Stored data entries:
-- ==== Sys2Proof/Machine/Capture.lean ====
section
/-! DEFINITION. Capture buffers (R231 to R247, R249, R250): arming, storing tap samples at the factor in force, the span of a
trigger, rate reduction, freezing, and the records a capture pushes. -/

namespace Sys2Proof.Machine

def Device.cap (d : Device) (b : Nat) : Cap := Sparse.get (fun _ => {}) d.caps b
def Device.setCap (d : Device) (b : Nat) (x : Cap) : Device := { d with caps := Sparse.set (fun _ => {}) d.caps b x }

/-- The states of a capture (ACQ_B_STAT.STATE). -/
def acOff : Nat := 0
def acPending : Nat := 1
def acPre : Nat := 2
def acPost : Nat := 3
def acDrain : Nat := 4
def acDone : Nat := 5

def Device.acState (d : Device) (b : Nat) : Nat := d.fld (F.ACQ_B_STAT_STATE b)

/-- The tap of a capture as a number: 0 to 7 deframer outputs, 8 to 15 corrector outputs, 16 to 31 channelisers (R24). -/
def tapOf (tap src : Nat) : Nat := if tap = 0 then src else if tap = 1 then 8 + src else 16 + src

/-- The stream at the head of a tap. -/
def Device.tapStream (d : Device) (t : Nat) : Nat := if t < 8 then t else if t < 16 then t - 8 else d.srcStream (t - 8)

/-- The sample period of a tap in ns. -/
def Device.tapNs (d : Device) (t : Nat) : ℚ := d.srcNs d.sNs (if t < 8 then t else t - 8)

/-- The stamp of sample `n` of a tap, numbered from the reference point (R92, R131, R250). -/
def Device.tapStamp (d : Device) (t : Nat) (n : Int) : Int :=
  if t < 8 then d.sStamp t ((d.stream t).refPoint + n)
  else if t < 16 then d.cStamp (t - 8) ((d.stream (t - 8)).refPoint + n)
  else
    let z := t - 16
    let s := d.fld (F.CHN_Z_CFG_SOURCE z)
    d.zStamp s z ((d.stream s).refPoint + (n + 1) * d.zD z - 1)

/-- The first of a list of sample numbers whose stamp is at or after an instant. -/
def Device.firstOf (d : Device) (t : Nat) (at' : Time) : List Int → Int → Int
  | [], last => last
  | n :: ns, last =>
    if timeLE at' (BitVec.ofInt 64 (d.tapStamp t n)) then n else Device.firstOf d t at' ns last

/-- The first sample of a tap whose stamp is at or after an instant: the estimate from the period, corrected. -/
def Device.tapFirst (d : Device) (t : Nat) (at' : Time) : Int :=
  let s0 := d.tapStamp t 0
  let p := d.tapNs t * 65536
  if p = 0 then 0
  else
    let q : ℚ := ((nearTime s0 at' - s0 : Int) : ℚ) / p
    let e := q.num / q.den
    d.firstOf t at' [e - 2, e - 1, e, e + 1, e + 2] (e + 3)

/-! What is still to come from a tap or a context (R226). -/

/-- The earlier of two instants. -/
def timeMin (a b : Time) : Time := if timeLE a b then a else b

/-- The earliest of some instants. -/
def timeLeast : List Time → Option Time
  | [] => none
  | t :: ts => match timeLeast ts with
    | none => some t
    | some u => some (timeMin t u)

/-- The stamp of the next sample of a tap: the streams release in order, and what a sample makes downstream is examined with it. -/
def Device.tapNext (d : Device) (t : Nat) : Time :=
  let s := d.tapStream t
  let x := d.stream s
  let j := x.next - x.refPoint
  if t < 16 then BitVec.ofInt 64 (d.tapStamp t j)
  else BitVec.ofInt 64 (d.tapStamp t (j / max 1 (d.zD (t - 16) : Nat)))

/-- The stamp of the next frame that a frame sequence forms, if it forms one more. -/
def Device.seqNext (d : Device) (q : FrameSeq) : Option Time :=
  let t := match q.first with
    | some i0 => BitVec.ofInt 64 (d.tapStamp (8 + q.src) (i0 + (q.hop * q.k : Nat)))
    | none => timeMax q.start (d.tapNext (8 + q.src))
  match q.fin with
  | some f => if timeLE f t then none else some t
  | none => some t

/-- The stamp of the next frame of a context that its detectors have not examined. -/
def Device.ctxNext (d : Device) (c : Nat) : Option Time :=
  timeLeast (((d.ready ++ d.flight).filter (fun f => decide (f.ctx = c))).map (fun f => BitVec.ofInt 64 f.stamp) ++
    (d.seqs.filter (fun q => decide (q.ctx = c))).filterMap d.seqNext)

/-- Whether every frame of a context with a boundary before an instant has reached its detectors. -/
def Device.ctxDone (d : Device) (c : Nat) (b : Time) : Bool :=
  match d.ctxNext c with
  | none => true
  | some t => !timeLT t b

/-! Settings. -/

/-- The tap that ACQ_B_CFG names. -/
def cfgTap (w : Nat) : Nat := tapOf (bitsOf w 0 2) (bitsOf w 2 5)

/-- The settings in a buffer's registers: the 15 words from ACQ_B_CFG on, and the bytes of a stored sample (R231). -/
def Device.acLive (d : Device) (b : Nat) : List Nat :=
  let w := d.rdN (Reg.ACQ_B_CFG b)
  (List.range 15).map (fun i => d.rdN (Reg.ACQ_B_CFG b + 4 * i)) ++
    [if cfgTap w < 8 then (if d.fld (F.LNK_S_CFG_FORMAT (cfgTap w)) % 2 = 0 then 2 else 4) else if bitAt w 8 then 6 else 4]

/-- Word `i` of the settings a capture uses: those it was armed with (R238), the registers' while it has none. -/
def Device.acReg (d : Device) (b i : Nat) : Nat :=
  match (d.cap b).regs with
  | [] => (d.acLive b).getD i 0
  | l => l.getD i 0

/-- Two words of the settings as one value. -/
def Device.acReg64 (d : Device) (b i : Nat) : Nat := d.acReg b i + d.acReg b (i + 1) * 2 ^ 32

def Device.acStream (d : Device) (b : Nat) : Bool := bitAt (d.acReg b 0) 7
def Device.acTap (d : Device) (b : Nat) : Nat := cfgTap (d.acReg b 0)
def Device.acWide (d : Device) (b : Nat) : Bool := bitAt (d.acReg b 0) 8
def Device.acRearm (d : Device) (b : Nat) : Bool := bitAt (d.acReg b 0) 9
def Device.acRQueue (d : Device) (b : Nat) : Nat := bitsOf (d.acReg b 1) 0 12
def Device.acDQueue (d : Device) (b : Nat) : Nat := bitsOf (d.acReg b 1) 16 12
def Device.acBase (d : Device) (b : Nat) : Nat := d.acReg64 b 2
def Device.acSize (d : Device) (b : Nat) : Nat := d.acReg64 b 4
def Device.acBind (d : Device) (b : Nat) : Nat := d.acReg64 b 6
def Device.acPreN (d : Device) (b : Nat) : Nat := d.acReg64 b 8
def Device.acPostN (d : Device) (b : Nat) : Nat := d.acReg64 b 10
def Device.acChunkN (d : Device) (b : Nat) : Nat := d.acReg b 14
def Device.acBytes (d : Device) (b : Nat) : Nat := d.acReg b 15

/-- C of R231. -/
def Device.acCap (d : Device) (b : Nat) : Nat := d.acSize b / d.acBytes b

/-- The factor limit of MAXF, as a power of two (R240). -/
def Device.acMax (d : Device) (b : Nat) : Nat :=
  match bitsOf (d.acReg b 0) 10 2 with
  | 0 => 3
  | m => m - 1

/-! Arming and stopping. -/

/-- Whether another capture that is not OFF has an overlapping ring (R232). -/
def Device.acOverlap (d : Device) (b : Nat) : Bool :=
  (List.range 64).any (fun o => decide (o ≠ b) && decide (d.acState o ≠ acOff) &&
    decide (d.acBase b < d.acBase o + d.acSize o) && decide (d.acBase o < d.acBase b + d.acSize b))

/-- Whether a capture has a boundary-bound request of its own pending. -/
def Device.acPendingReq (d : Device) (b : Nat) : Bool := d.hasReq [.acqArm, .acqStop] b

/-- The check of ARM, of the settings in the buffer's registers (R232). -/
def Device.acArmCode (d : Device) (b : Nat) : Nat :=
  let d := d.setCap b { d.cap b with regs := [] }
  let tap := d.fld (F.ACQ_B_CFG_TAP b)
  let src := d.fld (F.ACQ_B_CFG_SOURCE b)
  let bad := decide (tap = 3) || decide ((if tap = 2 then 15 else 7) < src)
  let st := d.acState b
  let c := d.acCap b
  let pre := d.acPreN b
  let post := d.acPostN b
  firstCode [
    (decide (d.acSize b = 0) || pastEnd (d.acBase b) (d.acSize b) || decide (c < pre) ||
      (!d.acStream b && (decide (post = 0) || decide (c < post) || decide (c < pre + post))) || decide (d.acBind b = 0) ||
      (d.acStream b && decide (64 * d.acChunkN b < d.acBytes b)) ||
      (!bad && !d.sTimed (d.tapStream (d.acTap b))), cLENGTH),
    (d.acOverlap b, cOVERLAP),
    (decide (d.acBase b % 4096 ≠ 0) || decide (d.acSize b % 4096 ≠ 0), cALIGN),
    (aboveEnd (d.acBase b), cREGION),
    (!(decide (st = acOff) || decide (st = acDone)) || d.isSet (F.ACQ_B_STAT_FROZEN b) || d.acPendingReq b, cBUSY),
    (bad, cUNSUP)]

/-- The end of a capture request. -/
def Device.acFinish (d : Device) (b : Nat) (o : Origin) (ctl : FieldAt) (c : Nat) (stamp : Option Time) : Device :=
  d.finish o ctl (F.ACQ_B_STAT_CODE b) c stamp

/-- ARM (R232). -/
def Device.acArm (d : Device) (b : Nat) (o : Origin) : Device :=
  let c := d.acArmCode b
  if c = cOK then
    let d := d.setCap b { d.cap b with regs := d.acLive b }
    ((d.request .acqArm b (d.rdTime (Reg.ACQ_B_AT_LO b)) o [d.acState b]).actBit o (F.ACQ_B_CTL_ARM b)).setFld
      (F.ACQ_B_STAT_STATE b) acPending
  else if d.hasReq [.acqArm] b then (d.setFld (F.ACQ_B_STAT_CODE b) c).complete o c none
  else d.acFinish b o (F.ACQ_B_CTL_ARM b) c none

/-- STOP (R237). -/
def Device.acStop (d : Device) (b : Nat) (t : Time) (o : Origin) : Device :=
  let st := d.acState b
  let c := firstCode [(d.hasReq [.acqStop] b, cBUSY),
    (decide (st = acOff) || decide (st = acPending) || decide (st = acDone), cNOTARMED)]
  if c = cOK then (d.request .acqStop b t o []).actBit o (F.ACQ_B_CTL_STOP b)
  else if d.hasReq [.acqStop] b then (d.setFld (F.ACQ_B_STAT_CODE b) c).complete o c none
  else d.acFinish b o (F.ACQ_B_CTL_STOP b) c none

/-- Cancel a pending ARM: its requester gets NOT_ARMED. -/
def Device.acCancel (d : Device) (b : Nat) : Device :=
  match (d.reqs .acqArm).find? (fun r => decide (r.obj = b)) with
  | none => d
  | some r => ((d.dropReq .acqArm b).setFld (F.ACQ_B_CTL_ARM b) 0).complete r.origin cNOTARMED none

/-- DISARM (R239). -/
def Device.acDisarm (d : Device) (b : Nat) (o : Origin) : Device :=
  let st := d.acState b
  if st = acPre ∨ st = acPost ∨ st = acDrain then d.acFinish b o (F.ACQ_B_CTL_DISARM b) cBUSY none
  else
    let d := d.acCancel b
    (((d.setCap b { d.cap b with regs := [] }).setFld (F.ACQ_B_STAT_STATE b) acOff).setFld (F.ACQ_B_STAT_FROZEN b) 0).acFinish b o
      (F.ACQ_B_CTL_DISARM b) cOK none

/-- A capture becomes armed at a boundary (R233, R238). -/
def Device.acArmAt (d : Device) (b : Nat) (t : Time) : Device :=
  let x := d.cap b
  let d := d.setCap b { regs := if x.regs = [] then d.acLive b else x.regs, b := t, recs := x.recs, staging := x.staging }
  (d.wr (Reg.ACQ_B_STAT b) (setBits (setBits (setBits (setBits (d.rdN (Reg.ACQ_B_STAT b)) 0 3 acPre) 3 3 0) 16 7 0) 8 8 cOK)).wr64
    (Reg.ACQ_B_WPOS_LO b) 0

/-! Storing (R233, R241, R242). -/

/-- The coefficients of (1 + z + ... + z^(f-1))^4. -/
def boxPoly (f : Nat) : Nat → List Int
  | 0 => [1]
  | k + 1 =>
    let p := boxPoly f k
    (List.range (p.length + f - 1)).map (fun i => ((List.range f).map (fun j => if j ≤ i then p.getD (i - j) 0 else 0)).sum)

/-- The decimator's sum over the newest samples of a tap (R241). -/
def cicSum (f : Nat) (h : List Smp) : Int × Int :=
  let l := List.zip (boxPoly f 4) h
  ((l.map (fun x => x.1 * x.2.re)).sum, (l.map (fun x => x.1 * x.2.im)).sum)

/-- The stored form of a sample (R231, R241). -/
def Device.acForm (d : Device) (b f : Nat) (v : Int × Int) : List Byte :=
  let t := d.acTap b
  let g : Int := f ^ 4
  if t < 8 then
    let re := bytesLE 2 (wrap 16 (satTo 16 (roundHalfEven v.1 g)))
    if d.acBytes b = 2 then re else re ++ bytesLE 2 (wrap 16 (satTo 16 (roundHalfEven v.2 g)))
  else if d.acWide b then
    bytesLE 3 (wrap 24 (roundHalfEven v.1 g)) ++ bytesLE 3 (wrap 24 (roundHalfEven v.2 g))
  else
    bytesLE 2 (wrap 16 (satTo 16 (roundHalfEven v.1 (g * 4)))) ++ bytesLE 2 (wrap 16 (satTo 16 (roundHalfEven v.2 (g * 4))))

/-- The factor in force for a sample: that before the first change whose boundary it precedes (R242). -/
def Device.acFactor (d : Device) (b : Nat) (t : Time) : Nat :=
  match ((d.cap b).changes.filter (fun c => timeLT t c.1)).getLast? with
  | none => 2 ^ d.fld (F.ACQ_B_STAT_FACTOR b)
  | some c => c.2

/-- Whether a stored sample belongs to the span (R234, R242). -/
def Cap.spans (x : Cap) (o : CapOut) : Bool :=
  match x.jt with
  | none => false
  | some jt => decide (jt - x.pre ≤ o.j) && (match x.lastJ with | none => true | some l => decide (o.j ≤ l))

/-- The stored samples of the span that the ring still holds, oldest first. -/
def Cap.span (x : Cap) : List CapOut := (x.outs.filter x.spans).reverse

/-- The factor of a run of stored samples. -/
def outF (l : List CapOut) : Nat := match l.head? with | none => 1 | some o => o.f

/-- Runs of equal factor in a list of stored samples (R242). -/
def runsOf : List CapOut → List (List CapOut)
  | [] => []
  | o :: os =>
    match runsOf os with
    | [] => [[o]]
    | r :: rs => if (r.head?.map (fun p => p.f)) = some o.f then (o :: r) :: rs else [o] :: r :: rs

/-- The marks of stored samples, with REDUCED (R244). -/
def outMarks (l : List CapOut) : Nat :=
  l.foldl (fun m o => m ||| o.marks ||| (if o.f = 1 then 0 else 1)) 0

/-- Stored samples of the span, from its start (R240). -/
def Cap.spanN (x : Cap) : Nat := x.goneN + x.span.length

/-- Segments of the span, from its start: one for each run of equal factor (R242). -/
def Cap.segs (x : Cap) : Nat :=
  let rs := runsOf x.span
  x.goneSegs + rs.length - (if 0 < x.goneSegs ∧ (rs.head?.map outF) = some x.goneF then 1 else 0)

/-- A sample is stored; the oldest leaves the ring once it holds `c` samples, counted where it is of the span. -/
def Cap.put (x : Cap) (o : CapOut) (c : Nat) : Cap :=
  let gone := (o :: x.outs).drop c
  (gone.filter x.spans).foldl (fun x g =>
    { x with goneN := x.goneN + 1, goneSegs := if 0 < x.goneSegs ∧ x.goneF = g.f then x.goneSegs else x.goneSegs + 1,
             goneF := g.f, goneMarks := x.goneMarks ||| outMarks [g] }) { x with outs := (o :: x.outs).take c }

/-- Whether a list of stored samples holds the trigger sample's place: the first output at or after it (R245). -/
def Cap.isTrig (x : Cap) (l : List CapOut) : Bool :=
  match x.jt with
  | none => false
  | some jt => match x.span.find? (fun o => decide (jt ≤ o.j)) with
    | none => false
    | some o => decide (o ∈ l)

/-- FIRST_SOURCE of a list of stored samples. -/
def Cap.firstSource (x : Cap) (l : List CapOut) : Nat :=
  match l.head?, x.jt with
  | some o, some jt => wrap 64 (o.j - jt)
  | _, _ => 0

def outStamp (l : List CapOut) : Int := match l.head? with | none => 0 | some o => o.stamp
def outOff (l : List CapOut) : Nat := match l.head? with | none => 0 | some o => o.off

/-- A CAPTURE_SEG record (R245). -/
def Device.segRecord (d : Device) (b i : Nat) (l : List CapOut) (trunc : Bool) : List Byte :=
  let x := d.cap b
  recHead 0x14 (outMarks l ||| (if trunc then 0x20 else 0)) 64 (ctxStream 0 (d.tapStream (d.acTap b))) (outStamp l) ++
    bytesLE 8 (outOff l) ++ bytesLE 8 l.length ++ bytesLE 8 (x.firstSource l) ++ bytesLE 1 (outF l) ++ bytesLE 1 (d.acBytes b) ++
    bytesLE 2 i ++ bytesLE 1 b ++ bytesLE 1 (if x.isTrig l then 1 else 0) ++ bytesLE 2 0

/-- The stored bytes of a sample of a capture. -/
def Device.acStored (d : Device) (b : Nat) (o : CapOut) : List Byte := memBytes d.mem (d.acBase b + o.off) (d.acBytes b)

/-- A CAPTURE_DATA record (R246). -/
def Device.dataRecord (d : Device) (b : Nat) (l : List CapOut) (trunc : Bool) : List Byte :=
  let x := d.cap b
  let poison := l.any (fun o => d.poisoned (d.acBase b + o.off) (d.acBytes b))
  recHead 0x15 (outMarks l ||| (if trunc then 0x20 else 0) ||| (if poison then 0x4000 else 0)) (64 + l.length * d.acBytes b)
      (ctxStream 0 (d.tapStream (d.acTap b))) (outStamp l) ++
    bytesLE 8 (x.firstSource l) ++ bytesLE 4 l.length ++ bytesLE 1 (outF l) ++ bytesLE 1 (d.acBytes b) ++ bytesLE 1 b ++
    bytesLE 1 (if x.isTrig l then 1 else 0) ++ bytesLE 8 0 ++ bytesLE 8 0 ++ l.flatMap (d.acStored b)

### EXERCISE OBJECTIVE
Take the lines above from the one containing "def outStamp (l" down to the one containing "def Device.acStored (d", and transcribe them exactly, both ends included.

### WRITTEN REPLY
def outStamp (l : List CapOut) : Int := match l.head? with | none => 0 | some o => o.stamp
def outOff (l : List CapOut) : Nat := match l.head? with | none => 0 | some o => o.off

/-- A CAPTURE_SEG record (R245). -/
def Device.segRecord (d : Device) (b i : Nat) (l : List CapOut) (trunc : Bool) : List Byte :=
  let x := d.cap b
  recHead 0x14 (outMarks l ||| (if trunc then 0x20 else 0)) 64 (ctxStream 0 (d.tapStream (d.acTap b))) (outStamp l) ++
    bytesLE 8 (outOff l) ++ bytesLE 8 l.length ++ bytesLE 8 (x.firstSource l) ++ bytesLE 1 (outF l) ++ bytesLE 1 (d.acBytes b) ++
    bytesLE 2 i ++ bytesLE 1 b ++ bytesLE 1 (if x.isTrig l then 1 else 0) ++ bytesLE 2 0

/-- The stored bytes of a sample of a capture. -/
def Device.acStored (d : Device) (b : Nat) (o : CapOut) : List Byte := memBytes d.mem (d.acBase b + o.off) (d.acBytes b)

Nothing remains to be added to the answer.